== Segment start ==

theorem listWork_of_none (hV : ∀ x ∈ V, x.1.ofList l = false) : listWork l V = [] := by
  refine List.filterMap_eq_nil_iff.mpr (fun x hx => ?_)
  split
  · rename_i n hn
    have := hV x hx
    rw [hn] at this
    exact if_neg (of_decide_eq_false this)
  · rfl

theorem engineWork_voidFor (l : ListId) (e : Option Evaluation) :
    engineWork (e.map (Evaluation.voidFor l)) = (engineWork e).filter (fun x => !x.1.ofList l) := by
  cases e with
  | none => rfl
  | some x =>
    unfold Evaluation.voidFor engineWork
    cases ho : x.origin.ofList l <;> cases hv : x.void <;> simp [ho, hv]

theorem queueWork_filter (l : ListId) (es : List RatioEntry) :
    queueWork (es.filter (fun e => !e.origin.ofList l)) = (queueWork es).filter (fun x => !x.1.ofList l) := by
  rw [queueWork, queueWork, List.filter_map]
  rfl

/-- The live work after the rest of an abort is what is not of the list. -/
theorem liveWork_abortRest (n : Nat) (hcores : ∀ d, ∀ x ∈ coreWork (t.core d), x.1.ofList l = false)
    (hpool : ∀ r ∈ t.pool, r.origin.ofList l = false) :
    (liveWork (t.abortRest l n)).Perm ((liveWork t).filter (fun x => !x.1.ofList l)) := by
  have hself : ∀ V : List (Origin × Stage), (∀ x ∈ V, x.1.ofList l = false) → V.filter (fun x => !x.1.ofList l) = V := fun V hV =>
    List.filter_eq_self.mpr (fun x hx => by rw [hV x hx]; rfl)
  refine (liveWork_perm 0 _).trans (List.Perm.trans ?_ ((liveWork_perm 0 t).filter _).symm)
  rw [List.filter_append, List.filter_append, List.filter_append, List.filter_append, hself (poolWork t.pool) ?_, hself _ (hcores 0),
    hself (t.otherWork 0) ?_, ← queueWork_filter, ← engineWork_voidFor]
  · exact List.Perm.refl _
  · intro x hx
    obtain ⟨d, -, hd⟩ := List.mem_flatMap.mp hx
    exact hcores d x hd
  · intro x hx
    obtain ⟨r, hr, rfl⟩ := List.mem_map.mp hx
    exact hpool r hr

theorem Balanced_abortRest (n : Nat) (hZ : ∀ x ∈ Z, x.1.ofList l = true)
    (hcores : ∀ d, ∀ x ∈ coreWork (t.core d), x.1.ofList l = false) (hpool : ∀ r ∈ t.pool, r.origin.ofList l = false)
    (h : Balanced Z t) : Balanced [] (t.abortRest l n) := by
  have hlive := liveWork_abortRest n hcores hpool
  set Y := Z ++ (liveWork t).filter (fun x => x.1.ofList l) with hY
  have hall : ∀ x ∈ Y, x.1.ofList l = true := fun x hx =>
    (List.mem_append.mp hx).elim (hZ x) (fun hx => (List.mem_filter.mp hx).2)
  have hperm : (Z ++ liveWork t).Perm (Y ++ liveWork (t.abortRest l n)) := by
    rw [hY, List.append_assoc]
    exact ((List.filter_append_perm (fun x => x.1.ofList l) (liveWork t)).symm.trans (hlive.symm.append_left _)).append_left _
  have hnone : ∀ x ∈ liveWork (t.abortRest l n), x.1.ofList l = false := fun x hx => by
    simpa using (List.mem_filter.mp (hlive.mem_iff.mp hx)).2
  have hset : Accounts (liveWork (t.abortRest l n)) (t.setList l ((t.list l).aborted n)) := by
    refine Accounts_setList (Accounts_perm h.accounts hperm) ⟨List.nodup_nil, nofun⟩ ?_ ?_ (fun m hm => ?_)
    · rw [sampleWork_append, sampleWork_of_list hall, List.nil_append]
    · rw [listWork_of_none hnone]
      exact List.Perm.refl _
    · rw [listWork_append, listWork_of_other hm hall, List.nil_append]
  exact ⟨Accounts_congr hset (fun _ => ⟨rfl, rfl⟩) rfl rfl, h.asked⟩

theorem Balanced_abortWork (l : ListId) (h : Balanced [] s) : Balanced [] (s.abortWork l) := by
  rw [abortWork_eq]
  have hwithdrawn : Balanced (poolWork (s.pool.filter (fun r => r.origin.ofList l)) ++ []) (s.withdrawn l) := Balanced_withdraw h
  obtain ⟨Z, hZ, hfold⟩ := Balanced_abortCores l (List.finRange 4) hwithdrawn
  refine Balanced_abortRest _ (fun x hx => ?_) (fun d x hx => ?_) (fun r hr => ?_) hfold
  · rcases List.mem_append.mp hx with hx | hx
    · exact hZ x hx
    · rw [List.append_nil] at hx
      obtain ⟨r, hr, rfl⟩ := List.mem_map.mp hx
      exact (List.mem_filter.mp hr).2
  · have hcore := abortCores_core l (List.nodup_finRange 4) (s.withdrawn l) d
    rw [if_pos (List.mem_finRange d)] at hcore
    exact not_ofList_of_aborted hcore hx
  · simpa using (List.mem_filter.mp (abortCores_pool hr)).2

end

end Sys2Proof.Machine
end

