-- ==== Sys2Proof/Safety.lean ====
section
/-! DEFINITION. What the statements speak of: the frames of an answer, the port's commands, the
conditions of R142, and the invariants that the laws of the spec name. -/

namespace Sys2Proof.Machine

/-! ## Answers -/

/-- The port after a command that was carried out: answered, the former response shifted out, no
snapshot kept (R180, R182, R183). -/
def State.portAfter (s : State) (r : Response) : PortUnit :=
  { s.port with response := r, spiOut := .response s.port.response, snapshot := none }

/-- Nothing but the response buffer, the bytes shifted out and the output pins differs: what a frame
leaves that is answered and not carried out (R181, R182). -/
def OnlyAnswered (s t : State) (r : Response) : Prop :=
  t = { s with
    port := { s.port with response := r, spiOut := .response s.port.response }, outs := t.outs }

/-- A refusal with a status. That its payload is empty is the model's choice (assumption log 10), and
that a snapshot of a read in parts survives it the model's reading of R183 (assumption log 12). -/
def Refused (s t : State) (status : Status) : Prop := OnlyAnswered s t ⟨status, []⟩

/-- A command that was carried out and changed nothing but the port's answer (a read). -/
def OnlyRead (s t : State) (payload : List Byte) : Prop :=
  t = { s with port := s.portAfter ⟨.ok, payload⟩, outs := t.outs }

/-- The port's commands of the command table with their rows and payloads. -/
def portCommand : Instr → Option (CommandRow × List Byte)
  | .nop p => some (.nop, p)
  | .status p => some (.status, p)
  | .reset p => some (.reset, p)
  | .configure p => some (.configure, p)
  | .readLines p => some (.readLines, p)
  | .readRegisters p => some (.readRegisters, p)
  | .protectOff p => some (.protectOff, p)
  | .protectOn p => some (.protectOn, p)
  | .readAlarms p => some (.readAlarms, p)
  | .clearAlarms p => some (.clearAlarms, p)
  | .setAlarmMask p => some (.setAlarmMask, p)
  | .clearAlarmMask p => some (.clearAlarmMask, p)
  | .setDay p => some (.setDay, p)
  | .writePendingRate p => some (.writePendingRate, p)
  | .setEffectiveDay p => some (.setEffectiveDay, p)
  | .cancelPending p => some (.cancelPending, p)
  | .readRates p => some (.readRates, p)
  | .writeGrant p => some (.writeGrant, p)
  | .readGrant p => some (.readGrant, p)
  | .closePeriod p => some (.closePeriod, p)
  | .openSlot p => some (.openSlot, p)
  | .closeSlot p => some (.closeSlot, p)
  | .readSlot p => some (.readSlot, p)
  | .bindFeeder p => some (.bindFeeder, p)
  | .startRun p => some (.startRun, p)
  | .stopRun p => some (.stopRun, p)
  | .resumeRun p => some (.resumeRun, p)
  | .readQueue p => some (.readQueue, p)
  | .readFinished p => some (.readFinished, p)
  | .writeJob p => some (.writeJob, p)
  | .readJob p => some (.readJob, p)
  | .startJob p => some (.startJob, p)
  | .resumeJob p => some (.resumeJob, p)
  | .haltJob p => some (.haltJob, p)
  | .readWalker p => some (.readWalker, p)
  | .mountReel p => some (.mountReel, p)
  | .unmountReel p => some (.unmountReel, p)
  | .readStock p => some (.readStock, p)
  | .readBus p => some (.readBus, p)
  | .readPeers p => some (.readPeers, p)
  | .busRestart p => some (.busRestart, p)
  | .requestCredit p => some (.requestCredit, p)
  | .readTransfers p => some (.readTransfers, p)
  | .discardUnresolved p => some (.discardUnresolved, p)
  | .applyRefill p => some (.applyRefill, p)
  | _ => none

/-- The commands that only read: none of them changes any state (R20, R36, R58, R69, R95, R96, R99,
R111, R127, R146, R167, R187, R189). -/
def readsOnly : Instr → Bool
  | .status _ | .readLines _ | .readRegisters _ | .readAlarms _ | .readRates _ | .readGrant _
  | .readSlot _ | .readQueue _ | .readFinished _ | .readJob _ | .readWalker _ | .readStock _
  | .readBus _ | .readPeers _ | .readTransfers _ => true
  | _ => false

/-- The command of one of the three reads in parts (R183). -/
def readCommand : PartsOf → List Byte → Instr
  | .queue => .readQueue
  | .peers => .readPeers
  | .stock => .readStock

/-- The whole answer of a read in parts. -/
def wholeAnswer (s : State) : PartsOf → List Byte
  | .queue => s.queueBytes
  | .peers => s.peersBytes
  | .stock => s.stockBytes

/-- Every value of a CONFIGURE payload in the range of R184. -/
def ConfigInRange (p : List Byte) : Prop :=
  (1 ≤ field p 0 1 ∧ field p 0 1 ≤ 30) ∧ (field p 1 1 = 125 ∨ field p 1 1 = 250) ∧
  (1 ≤ field p 2 4 ∧ field p 2 4 ≤ 999999999) ∧ field p 6 4 ≤ field p 2 4 ∧
  (field p 6 4 ≤ field p 10 4 ∧ field p 10 4 ≤ field p 2 4) ∧ field p 14 4 ≤ field p 2 4 ∧
  100 ≤ field p 18 3 ∧ (field p 21 1 = 0 ∨ (2 ≤ field p 21 1 ∧ field p 21 1 ≤ 30)) ∧
  (1 ≤ field p 22 1 ∧ field p 22 1 ≤ 120) ∧ (1 ≤ field p 23 1 ∧ field p 23 1 ≤ 15) ∧
  (1 ≤ field p 24 1 ∧ field p 24 1 ≤ 15)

== Segment end ==

Above this task is a listing. Restate, word for word and with nothing added, the lines from the one with "some (.status, p)" through the one with "some (.setDay, p)".

  | .status p => some (.status, p)
  | .reset p => some (.reset, p)
  | .configure p => some (.configure, p)
  | .readLines p => some (.readLines, p)
  | .readRegisters p => some (.readRegisters, p)
  | .protectOff p => some (.protectOff, p)
  | .protectOn p => some (.protectOn, p)
  | .readAlarms p => some (.readAlarms, p)
  | .clearAlarms p => some (.clearAlarms, p)
  | .setAlarmMask p => some (.setAlarmMask, p)
  | .clearAlarmMask p => some (.clearAlarmMask, p)
  | .setDay p => some (.setDay, p)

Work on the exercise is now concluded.